В эту минуту раздался голос вахтенного начальника:
— Вперед смотреть!
— Есть! Смотрим! — отвечали оба часовые почти одновременно…
И примолкли.
III
А чары сна незаметно подкрадывались к обоим.
Чтобы самому не поддаваться им и не дать дреме овладеть и Щупленьким, Егоркин стал рассказывать сказку.
Молодой матрос слушал сказку внимательно, не спуская глаз с горизонта, но скоро глаза его начали словно бы застилаться туманом, и веки невольно закрывались. В его ушах раздавался сиплый голос Егоркина, но слова пропадали…
Убаюканный сказкой, матросик задремал.
Вполне уверенный, что Щупленький слушает сказку, Егоркин продолжал описывать большущего крылатого змия, который загородил Бове-королевичу дорогу ко дворцу королевны Роксаны, как вдруг увидал влево от себя зеленый огонек встречного судна. Огонек быстро приближался.
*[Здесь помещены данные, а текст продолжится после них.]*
theorem tailPoll_same (d : Nat) (fs : List CardFrame) (s : State) :
    s.SameButEnv (tailPoll d fs s).2 := by
  induction fs generalizing s with
  | nil =>
    unfold tailPoll
    split
    · exact expire_same s d
    · split
      · exact (receive_same s _).trans (clearHold_same _)
      · exact (receive_same s _).trans (expire_same _ d)
  | cons f fs ih =>
    have h : s.SameButEnv ((s.withCard fs).receive f) :=
      (withCard_same s fs).trans (receive_same _ f)
    unfold tailPoll
    split
    · exact h.trans (clearHold_same _)
    · exact h.trans (ih _)

theorem lastPolls_same (s : State) (d : Nat) : s.SameButEnv (s.lastPolls d).2 := by
  unfold State.lastPolls
  split
  · rfl
  · exact tailPoll_same d _ s

theorem pollLoop_same (d n : Nat) (s : State) : s.SameButEnv (pollLoop d n s).2 := by
  induction n generalizing s with
  | zero => exact lastPolls_same s d
  | succ n ih =>
    unfold pollLoop
    split
    · exact lastPolls_same s d
    · split
      · exact (envTurn_same s).trans (clearHold_same _)
      · split
        · exact (envTurn_same s).trans (envTurn_same _)
        · exact ((envTurn_same s).trans (envTurn_same _)).trans (ih _)

theorem awaitChar_same (s : State) (d : Nat) : s.SameButEnv (s.awaitChar d).2 :=
  pollLoop_same d _ s

theorem rxChar_same (s : State) (n : Nat) : s.SameButEnv (s.rxChar n).2 :=
  (envTurn_same s).trans (awaitChar_same _ _)

/-! ### Fields of a state that differs at most in what the environment writes -/

theorem State.SameButEnv.cfg {s t : State} (h : s.SameButEnv t) : t.cfg = s.cfg := by
  rw [h]
theorem State.SameButEnv.sessionValid {s t : State} (h : s.SameButEnv t) : t.sessionValid = s.sessionValid := by
  rw [h]
theorem State.SameButEnv.convention {s t : State} (h : s.SameButEnv t) : t.convention = s.convention := by
  rw [h]
theorem State.SameButEnv.baudRate {s t : State} (h : s.SameButEnv t) : t.baudRate = s.baudRate := by
  rw [h]
theorem State.SameButEnv.powerState {s t : State} (h : s.SameButEnv t) : t.powerState = s.powerState := by
  rw [h]
theorem State.SameButEnv.negotiatedThisCycle {s t : State} (h : s.SameButEnv t) : t.negotiatedThisCycle = s.negotiatedThisCycle := by
  rw [h]
theorem State.SameButEnv.vccOn {s t : State} (h : s.SameButEnv t) : t.vccOn = s.vccOn := by
  rw [h]
theorem State.SameButEnv.rstAsserted {s t : State} (h : s.SameButEnv t) : t.rstAsserted = s.rstAsserted := by
  rw [h]
theorem State.SameButEnv.clkRunning {s t : State} (h : s.SameButEnv t) : t.clkRunning = s.clkRunning := by
  rw [h]
theorem State.SameButEnv.glitchOut {s t : State} (h : s.SameButEnv t) : t.glitchOut = s.glitchOut := by
  rw [h]
theorem State.SameButEnv.triggerOut {s t : State} (h : s.SameButEnv t) : t.triggerOut = s.triggerOut := by
  rw [h]
theorem State.SameButEnv.ioMode {s t : State} (h : s.SameButEnv t) : t.ioMode = s.ioMode := by
  rw [h]
theorem State.SameButEnv.buffer {s t : State} (h : s.SameButEnv t) : t.buffer = s.buffer := by
  rw [h]
theorem State.SameButEnv.atr {s t : State} (h : s.SameButEnv t) : t.atr = s.atr := by
  rw [h]
theorem State.SameButEnv.apdu {s t : State} (h : s.SameButEnv t) : t.apdu = s.apdu := by
  rw [h]
theorem State.SameButEnv.pending {s t : State} (h : s.SameButEnv t) : t.pending = s.pending := by
  rw [h]
theorem State.SameButEnv.trace {s t : State} (h : s.SameButEnv t) : t.trace = s.trace := by
  rw [h]

/-! ### receive -/

@[simp] theorem receive_cfg (s : State) (c : CardFrame) : (s.receive c).cfg = s.cfg :=
  (receive_same s c).cfg
@[simp] theorem receive_sessionValid (s : State) (c : CardFrame) : (s.receive c).sessionValid = s.sessionValid :=
  (receive_same s c).sessionValid
@[simp] theorem receive_convention (s : State) (c : CardFrame) : (s.receive c).convention = s.convention :=
  (receive_same s c).convention
@[simp] theorem receive_baudRate (s : State) (c : CardFrame) : (s.receive c).baudRate = s.baudRate :=
  (receive_same s c).baudRate
@[simp] theorem receive_powerState (s : State) (c : CardFrame) : (s.receive c).powerState = s.powerState :=
  (receive_same s c).powerState
@[simp] theorem receive_negotiatedThisCycle (s : State) (c : CardFrame) : (s.receive c).negotiatedThisCycle = s.negotiatedThisCycle :=
  (receive_same s c).negotiatedThisCycle
@[simp] theorem receive_vccOn (s : State) (c : CardFrame) : (s.receive c).vccOn = s.vccOn :=
  (receive_same s c).vccOn
@[simp] theorem receive_rstAsserted (s : State) (c : CardFrame) : (s.receive c).rstAsserted = s.rstAsserted :=
  (receive_same s c).rstAsserted
@[simp] theorem receive_clkRunning (s : State) (c : CardFrame) : (s.receive c).clkRunning = s.clkRunning :=
  (receive_same s c).clkRunning
@[simp] theorem receive_glitchOut (s : State) (c : CardFrame) : (s.receive c).glitchOut = s.glitchOut :=
  (receive_same s c).glitchOut
@[simp] theorem receive_triggerOut (s : State) (c : CardFrame) : (s.receive c).triggerOut = s.triggerOut :=
  (receive_same s c).triggerOut
@[simp] theorem receive_ioMode (s : State) (c : CardFrame) : (s.receive c).ioMode = s.ioMode :=
  (receive_same s c).ioMode
@[simp] theorem receive_buffer (s : State) (c : CardFrame) : (s.receive c).buffer = s.buffer :=
  (receive_same s c).buffer
@[simp] theorem receive_atr (s : State) (c : CardFrame) : (s.receive c).atr = s.atr :=
  (receive_same s c).atr
@[simp] theorem receive_apdu (s : State) (c : CardFrame) : (s.receive c).apdu = s.apdu :=
  (receive_same s c).apdu
@[simp] theorem receive_pending (s : State) (c : CardFrame) : (s.receive c).pending = s.pending :=
  (receive_same s c).pending
@[simp] theorem receive_trace (s : State) (c : CardFrame) : (s.receive c).trace = s.trace :=
  (receive_same s c).trace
— Кричим! — тихо сказал он товарищу, толкая его в бок.
И с этими словами крикнул, повернув голову по направлению к мостику:
— Зеленый огонь влево!
Крикнул и снова толкнул товарища.
Молодой матрос повторил этот окрик несколькими секундами позже. И голос его дрогнул. И сам он, очнувшийся от дремы, глядел в ужасе на зеленый огонек.
— Задремал! — упавшим голосом сказал он.
Егоркин сердито молчал…
Боцман уже подбежал к часовым.
Он ударил раза два по шее молодого матроса и проговорил, обращаясь к Егоркину:
— И ты хорош! Дал ему дрыхнуть. Теперь будет разделка! Черти! Одни только неприятности из-за вас.
— Злющий, может, и не заметил! — сказал Егоркин, видимо желая успокоить молодого матроса, бледное лицо которого, полное отчаяния, словно бы говорило ему, что он отчасти виноват. Что бы ему догадаться, что Щупленький заснул…
— Не заметил? — усмехнулся боцман… — А вот он и сам бежит сюда! — понизив голос, проговорил боцман…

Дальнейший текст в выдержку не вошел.